Tentang Poin Berpoin
Kapan poin berpoin membantu?
Poin berpoin efektif ketika kontennya benar-benar berupa daftar: item-item yang sejajar dan memiliki bobot serupa, tanpa urutan tertentu atau dalam urutan yang perlu dilihat pembaca. Langkah, opsi, persyaratan, kriteria.
Mereka berhenti berfungsi ketika digunakan untuk memecah prosa yang sebenarnya merupakan sebuah argumen. Sebuah argumen memiliki keterkaitan antarbagian, dan bullet menghilangkan tepat hal tersebut, sehingga pembaca harus menyusun kembali alasan mengapa satu poin mengikuti poin lainnya.
Ujian yang sebenarnya adalah apakah item-item tersebut dapat diurutkan ulang tanpa kehilangan makna. Jika tidak, konten tersebut merupakan rangkaian penalaran dan seharusnya disajikan dalam paragraf.
Kegagalan sebaliknya juga patut disebutkan.
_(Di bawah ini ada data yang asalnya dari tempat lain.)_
/-- Flags raised (R41). -/
def Ctx.flag (c : Ctx) (f : BitVec 5) : Ctx := { c with fflags := c.fflags ||| f }

/-- The thread once the strip that it was granted is over (R272). -/
def Thread.past (t : Thread) : Thread := { t with strip := none, stripSince := none }

/-- The thread charged n element-beats that only the strip's execution has shown (R271). -/
def Thread.charged (t : Thread) (n : Nat) : Thread := { t with deficit := t.deficit - n }

/-- The device after an instruction of the thread that stays inside its chunk: the thread has context c, its strip is over and its
chunk is k with one instruction more; everything else is as in s. -/
def went (s : State) (t : Thread) (c : Ctx) (k : Chunk) : State :=
  s.setThread { t.past with ctx := c, chunk := some k.counted }

/-- The device after an instruction that changes the context of its thread alone and goes on to the next word. -/
def wrote (s : State) (t : Thread) (c : Ctx) : State := went s t c.next (opened s t)

/-- The elements that the thread's vector instructions act on: those below vl that the guard predicate lets through (R41). -/
def Ctx.active (c : Ctx) : List Nat := (List.range c.vl).filter (c.pAt (modeGuard c.mode)).getLsbD

/-- The vector register that a name denotes (R70). -/
def Ctx.vAt (c : Ctx) (k : BitVec 6) : VReg := c.v[c.phys k.toNat]?.getD 0

/-- A named vector register written (R70). -/
def Ctx.putV (c : Ctx) (k : BitVec 6) (v : VReg) : Ctx := c.setV (c.phys k.toNat) v

/-- Elements of w bits laid over a register (R98): the elements not listed keep their values. -/
def fill (v : VReg) (w : Nat) (es : List (Nat × Nat)) : VReg := es.foldl (fun v e => setElem v e.1 w e.2) v

/-- The widths of the thread's source and destination types. -/
def Ctx.sw (c : Ctx) : Nat := typeWidth c.fmt (modeStype c.mode)
def Ctx.dw (c : Ctx) : Nat := typeWidth c.fmt (modeDtype c.mode)

/-- vl is within the limit of elements of w bits (R60). -/
def Thread.vlFits (t : Thread) (w : Nat) : Bool := t.ctx.vl ≤ vlLimit t.vlmax w

/-- The context after a vector instruction that gives each active element a result of w bits and flags. -/
def Ctx.putElems (c : Ctx) (d : BitVec 6) (w : Nat) (res : Nat → Rounded) : Ctx :=
  (c.putV d (fill (c.vAt d) w (c.active.map fun i => (i, (res i).1)))).flag
    (c.active.foldl (fun f i => f ||| (res i).2) 0)

/-- The code that an elementwise instruction takes for its second operand at element i: an element of a register, or the low
bits of a scalar (R33). -/
def Ctx.argAt (c : Ctx) (b : Arg) (w i : Nat) : Nat :=
  match b with
  | .none => 0
  | .v k => getElem (c.vAt k) i w
  | .x k => (c.xAt k).toNat % 2 ^ w

/-- What the strip of a vector instruction that leaves context c' is charged beyond its grant (R271): 16 for each element group with a
subnormal value among its sources, or among its results at the elements ds. -/
def Ctx.slowPasses (c c' : Ctx) (srcs dst : List (Arg × TypeCode)) (ds : List Nat := c.active) : Nat :=
  16 * (distinct (((c.active.filter fun i => srcs.any (c.subnormalAt [] i)) ++ ds.filter fun i => dst.any (c'.subnormalAt [] i)).map
    (· / 16))).length

/-- The device after a vector instruction that changes the context of its thread alone, its strip charged so. -/
def passed (s : State) (t : Thread) (c : Ctx) (srcs dst : List (Arg × TypeCode)) (ds : List Nat := t.ctx.active) : State :=
  went s (t.charged (t.ctx.slowPasses c srcs dst ds)) c.next (opened s t)

/-- A predicate register written by the control thread: 1 at the indices listed, 0 at every other (R98). -/
def Ctx.putPred (c : Ctx) (d : BitVec 6) (on : List Nat) : Ctx := c.setP d.toNat (bitsOf on)

/-- The types, widths and controls of a vector integer instruction under the thread's mode. -/
def Ctx.intOp (c : Ctx) : IntOp :=
  { t := modeStype c.mode, u := modeDtype c.mode, w := c.sw, wd := c.dw, sat := modeSat c.mode }

/-- The formats and controls of a vector floating instruction under the thread's mode. -/
def Ctx.floatOp (c : Ctx) : FloatOp :=
  { f := floatFmt c.fmt (modeStype c.mode), g := floatFmt c.fmt (modeDtype c.mode), rnd := modeRnd c.mode, key := c.rngkey }

/-- The types and controls of a conversion or a reduction under the thread's mode. -/
def Ctx.conv (c : Ctx) : Conv :=
  { t := modeStype c.mode, u := modeDtype c.mode, w := c.sw, wd := c.dw, rnd := modeRnd c.mode, sat := modeSat c.mode,
    fmt := c.fmt, key := c.rngkey }

/-- The register of block scales that the thread's mode names (R83). -/
def Ctx.scales (c : Ctx) : VReg := c.v[c.phys (modeScale c.mode)]?.getD 0

/-- The scale byte of element i of a named register whose elements have w bits (R83). -/
def Thread.scaleOf (t : Thread) (k : BitVec 6) (w i : Nat) : Nat := t.scaleByte t.ctx.scales (t.ctx.phys k.toNat) w i

/-- What a compare finds at element i (R113): its bit and its flags. -/
def Ctx.cmpAt (c : Ctx) (k : Cmp) (a b : BitVec 6) (i : Nat) : Bool × Flags :=
  let t := modeStype c.mode
  let x := getElem (c.vAt a) i c.sw
  let y := getElem (c.vAt b) i c.sw
  if isInt t then (k.int (intValue t c.sw x) (intValue t c.sw y), 0)
  else
    let v := (floatFmt c.fmt t).value x
    let u := (floatFmt c.fmt t).value y
    let un := v.isNan || u.isNan
    let zeros := v.isZero && u.isZero
    let lt := !un && !zeros && v.below u
    let eq := !un && (zeros || (!v.below u && !u.below v))
    (k.float lt eq un, if v.snan || u.snan || (k.quietNV && un) then fNV else 0)

/-- The thread has no vector register in stream mode. -/
structure VecQuiet (s : State) (t : Thread) : Prop extends Quiet s t where
  streams : t.ctx.streams = []

/-- The core of the thread, and its die. -/
def Thread.coreNum (t : Thread) : Nat := t.core.getD 0
def Thread.die (t : Thread) : Nat := dieOf t.coreNum

/-- An access of the thread at its own level translates to the place p: the page is mapped with the permissions needed, and the
access is a byte of memory, of a scratchpad or of the die's own view of a managed line, or one of the other places (R172, R313). -/
structure Lands (s : State) (t : Thread) (need : Need) (va : Nat) (a : Access) (hit : Bool) (p : Place) : Prop where
  ok : s.translate t.coreNum t.parcel t.ctx.priv need va = .ok (a, hit)
  place : s.placeOf (some t.coreNum) (crewOf t.coreNum) t.parcel a = .ok p
  host : a.window = .host → s.fyzWidth ≠ 0

/-- A chunk that has used a translation (R318). -/
def Chunk.notePage (c : Chunk) (e : TlbEntry) : Chunk := if c.pages.contains e then c else { c with pages := e :: c.pages }

/-- A chunk that has read n bytes at a location (R179). -/
def Chunk.noteRead (c : Chunk) (loc n : Nat) : Chunk :=
  { c with reads := (linesFrom loc n).foldl (fun m l => mput l m) c.reads }

/-- A chunk that has stored bytes under masks (R175). -/
def Chunk.store (c : Chunk) (ws : List Write) : Chunk :=
  ws.foldl (fun c w =>
    { c with
      stores := tput w.1 (((tfind w.1 c.stores).getD (0, 0)).1 ||| w.2.1,
        (((tfind w.1 c.stores).getD (0, 0)).2 &&& ~~~w.2.1) ||| (w.2.2 &&& w.2.1)) c.stores
      writes := mput (w.1 / 128) c.writes }) c

/-- What a chunk reads at a location: its own stores over the device's bytes (R196). -/
def Chunk.sees (c : Chunk) (s : State) (loc n : Nat) : List Byte :=
  (List.range n).map fun i => overlay c.stores (loc + i) (s.byteAt (loc + i))

/-- The device after a read of n bytes: a die's view of a managed line is filled from home where the die holds no copy (R186),
and a read of a block that is not live is counted (R248). -/
def State.noteRead (s : State) (loc n : Nat) : State :=
  (if viewBase ≤ loc then
    (linesFrom loc n).foldl (fun s l => s.fillCopy (viewDie loc) (l * 128 % viewBase / 128)) s
   else s).countDead loc

/-- An atomic of the thread is placed near (R208): its chunk is explicit or under priority commit, the contention predictor has
less than 2 for the line, or the location is a scratchpad's. -/
def Chunk.near (c : Chunk) (s : State) (core loc : Nat) : Bool :=
  c.explicit || c.priority || (s.core core).predicted (loc / 128) < 2 || (scratchBase ≤ loc && loc < viewBase)

/-- The device after a near placement: the predictor's entry for the line, if there is one, is the most recently used, and the
placement is counted (R208, R394). -/
def State.placedNear (s : State) (core loc : Nat) : State :=
  (s.setCore core ((s.core core).touch (loc / 128))).count fun c => { c with nearPlacements := c.nearPlacements + 1 }

/-- The device after a far placement (R208, R394). -/
def State.placedFar (s : State) (core loc : Nat) : State :=
  (s.setCore core ((s.core core).touch (loc / 128))).count fun c => { c with farPlacements := c.farPlacements + 1 }

/-- A request of the thread to another device, as it enters the chunk or is sent (R322, R325). -/
def Thread.ask (t : Thread) (dev off : Nat) (op : ArrivingOp) (va : Word) (reply : ReplyTo) : FabricReq :=
  { id := 0, parcel := t.parcel, die := t.die, dev, off, header := 0, op, va, reply, port := 0, sent := false, batch := none, lead := off,
    parts := [], folded := false, issued := 0, stage := 0, waiting := false, first := (0, 0), last := (0, 0), answer := none }

/-- The thread has no chunk open and nothing issued that its next commit would fork: its next instruction opens a chunk, and an
instruction that stands alone commits a chunk that holds nothing. -/
structure Idle (s : State) (t : Thread) : Prop extends Ready s t, Calm s t where
  chunk : t.chunk = none
  pending : t.pending = none
  forked : ∀ c ∈ s.copies, c.tid = t.tid → c.forked = true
Konten yang seluruhnya diubah menjadi bullet kehilangan penalaran yang membuatnya layak dibaca, dan akan terasa dangkal meskipun tampilannya rapi.
Apa yang membuat daftar bullet yang baik
- Tata bahasa paralel: setiap item dimulai dengan cara yang sama, baik berupa kata kerja, kata benda, maupun pernyataan.
- Panjang yang serupa, karena satu item yang panjang di antara item-item pendek terlihat seperti kesalahan.
- Tiga hingga tujuh item; daftar yang lebih panjang sulit dipindai.
- Item yang dapat berdiri sendiri, tanpa bergantung pada item di atasnya.
- Baris pengantar yang menjelaskan isi daftar.
- Detail yang cukup pada setiap item agar bermanfaat, bukan hanya dua kata yang perlu dijelaskan.
Kesalahan umum
- Membuat argumen dalam bentuk poin, sehingga alasan yang menghubungkan argumen tersebut hilang.
- Tata bahasa campuran, ketika beberapa item berupa kata kerja dan lainnya berupa kata benda.
- Daftar berisi dua puluh item yang dibaca sebagai dinding teks, bukan dipindai.
- Poin-poin bullet satu kata yang tidak menyampaikan informasi apa pun.
- Halaman yang hampir seluruhnya terdiri dari poin-poin bullet, yang menandakan bahwa tidak ada yang mau menulis kalimat penghubung.
Di mana generator poin bullet membantu, dan di mana tidak
Generator ini bagus dalam mengekstrak daftar yang tersembunyi di dalam paragraf serta menerapkan struktur paralel pada setiap item, sesuatu yang cukup merepotkan jika dilakukan secara manual.
Generator ini tidak dapat menilai apakah konten memang seharusnya dibuat menjadi daftar, dan akan dengan senang hati mengubah sebuah argumen menjadi poin-poin bullet jika Anda memintanya. Inilah cara utama alat ini disalahgunakan.
Periksa apakah hasilnya terbaca sebagai butir-butir yang paralel, bukan sebagai paragraf yang terpecah-pecah.
Menggunakan generator poin
Masukkan teks Anda dan alat ini akan mengembalikannya dalam bentuk poin-poin. Bagian teks yang benar-benar dapat dienumerasikan menghasilkan hasil yang jauh lebih baik daripada bagian teks yang berisi penalaran.
Kemudian periksa apakah tata bahasanya paralel, setiap butir memiliki bobot yang sebanding, dan tidak ada hal penting yang hilang bersama kalimat-kalimat penghubungnya.